Format for 3D point cloud is
.PCD v.7 - Point Cloud Data file format
FIELDS x y z rgb index
SIZE 4 4 4 4 4
TYPE F F F F U
COUNT 1 1 1 1 1
WIDTH 253674
HEIGHT 1
VIEWPOINT 0 0 0 1 0 0 0
POINTS 253674
DATA ascii
How can I extract depth information from the point cloud and instead of using rgb image I can add one more channel for depth and use RGBD image to train my network?
For example: point cloud information (FIELDS) for two pixels is given as:
1924.064 -647.111 -119.4176 0 25547
1924.412 -649.678 -119.7147 0 25548
According to the description, they're point in space that intersects that pixel (from test.png) has x, y, and z coordinates (relative to the base of the robot that was taking the images, so for our purposes we call this "global space"). (From the Cornell grasp dataset)
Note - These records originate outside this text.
-- ==== Sys2Proof/Tests/Slice0.lean ====
section
/-! SUPPORT. The model's own tests: expected values are those of 95_test_vectors.md (T, E, EE, D, DE and the STATUS
constants) or written out from the rule a docstring names; and, for every obligation with hypotheses, a witness that meets
them. -/

namespace Sys2Proof.Tests

open Sys2Proof Sys2Proof.Machine

/-! ### Helpers -/

/-- A value read off the next state, or none where the machine stopped. -/
def after {α : Type} (f : State → α) : Host.Outcome State Fault Refusal → Option α
  | .next t    => some (f t)
  | .fault _   => none
  | .refused _ => none

/-- STATUS of a state, as the Host reads it. -/
def statusOf (s : State) : Word := s.csr.status.word

/-- The reset state with bytes in BUF from index a on. -/
def withBytes (a : Nat) (bs : List Byte) : State := { State.reset with buf := memWrite [] a bs }

/-- A state whose registers were changed by f, with the word w accepted. -/
def issued (w : Word) (f : Csr → Csr) (s : State) : State := accept w { s with csr := f s.csr }

/-- "foobar" at BUF[0..6), SRC_LEN 6, LENGTH 6, DST_ADDR 256. -/
def foobar (w : Word) (f : Csr → Csr) : State :=
  issued w (fun c => f { c with srcLen := 6#32, length := 6#32, dstAddr := 256#32 })
    (withBytes 0 [0x66#8, 0x6F#8, 0x6F#8, 0x62#8, 0x61#8, 0x72#8])

/-- "MZXW6YTBOI" at BUF[0..10), SRC_LEN 10, DST_ADDR 256. -/
def mzxw (f : Csr → Csr) : State :=
  issued 0x1#32 (fun c => f { c with srcLen := 10#32, dstAddr := 256#32 })
    (withBytes 0 [0x4D#8, 0x5A#8, 0x58#8, 0x57#8, 0x36#8, 0x59#8, 0x54#8, 0x42#8, 0x4F#8, 0x49#8])

/-- T6's key at BUF[0..20), SRC_LEN 20, DST_ADDR 256, DIGITS 6 from reset. -/
def rfcKey (f : Csr → Csr) : State :=
  issued 0x3#32 (fun c => f { c with srcLen := 20#32, dstAddr := 256#32 })
    (withBytes 0 [0x31#8, 0x32#8, 0x33#8, 0x34#8, 0x35#8, 0x36#8, 0x37#8, 0x38#8, 0x39#8, 0x30#8, 0x31#8, 0x32#8, 0x33#8, 0x34#8, 0x35#8, 0x36#8, 0x37#8, 0x38#8, 0x39#8, 0x30#8])

/-- TOTPCNT with NOW = now and the reset values EPOCH 0, STEP 30. -/
def totp (nowHi nowLo : Word) (f : Csr → Csr) : State :=
  issued 0x4#32 (fun c => f { c with nowHi := nowHi, nowLo := nowLo }) State.reset

/-- A word whose OPCODE has no command, accepted in the reset state. -/
def illegal (w : Word) : State := accept w State.reset

/-! ### Well-formedness: one ill-formed term for each check -/

/-- 20 R60: below BLOCK_BASE (here 0x20000) the access is not routed. -/
theorem test_wf_below_window :
    Access.wellFormed { bufSel := 4, baseIndex := 1 } (.read 0x1FFFC .w32) = false := by decide

/-- 20 R60: the window is 128 KiB. -/
theorem test_wf_above_window : Access.wellFormed Params.default (.write 0x20000 .w8 0#32) = false := by decide

/-- 93 U9: no access is wider than 32 bits. -/
theorem test_wf_too_wide : Access.wellFormed Params.default (.read 0x10000 .wider) = false := by decide

theorem test_wf_input : Input.wellFormed Params.default (.host (.read 0x20000 .w8)) = false := by decide

theorem test_wf_good : Access.wellFormed Params.default (.write 0x1FFFF .w8 0#32) = true ∧
    Input.wellFormed Params.default .reset = true ∧ Input.wellFormed Params.default .core = true := by decide

/-- 30 R90, R94: every command word is well formed. -/
theorem test_wf_instr : Instr.wellFormed (.illegal5 true true) = true ∧ Instr.wellFormed (.b32enc false true) = true := by
  decide

/-! ### Decoding: words written bit by bit (OPCODE [3:0], PAD [8], NULL_IN [9]; 30 R90, R91) -/

theorem test_decode_named :
    decodeWord 0b00000000000000000000000000000001#32 = .b32dec false false ∧
    decodeWord 0b00000000000000000000000100000010#32 = .b32enc false true ∧
    decodeWord 0b00000000000000000000001000000011#32 = .hotpgen true false ∧
    decodeWord 0b00000000000000000000001100000100#32 = .totpcnt true true := by decide

theorem test_decode_no_command :
    decodeWord 0b00000000000000000000000000000000#32 = .illegal0 false false ∧
    decodeWord 0b00000000000000000000000100000101#32 = .illegal5 false true ∧
    decodeWord 0b00000000000000000000001000000110#32 = .illegal6 true false ∧
    decodeWord 0b00000000000000000000000000000111#32 = .illegal7 false false ∧
    decodeWord 0b00000000000000000000000000001000#32 = .illegal8 false false ∧
    decodeWord 0b00000000000000000000000000001001#32 = .illegal9 false false ∧
    decodeWord 0b00000000000000000000000000001010#32 = .illegalA false false ∧
    decodeWord 0b00000000000000000000000000001011#32 = .illegalB false false ∧
    decodeWord 0b00000000000000000000000000001100#32 = .illegalC false false ∧
    decodeWord 0b00000000000000000000000000001101#32 = .illegalD false false ∧
    decodeWord 0b00000000000000000000000000001110#32 = .illegalE false false ∧
    decodeWord 0b00000000000000000000001100001111#32 = .illegalF true true := by decide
You can tell which pixel each line refers to by the final column in each line (labelled "index").
That number is an encoding of the row and column number of the pixel. In all of our images,
there are 640 columns and 480 rows. Use the following formulas to map an index to a row, col pair.
Note that index = 0 maps to row 1, col 1.
row = floor(index / 640) + 1
col = (index MOD 640) + 1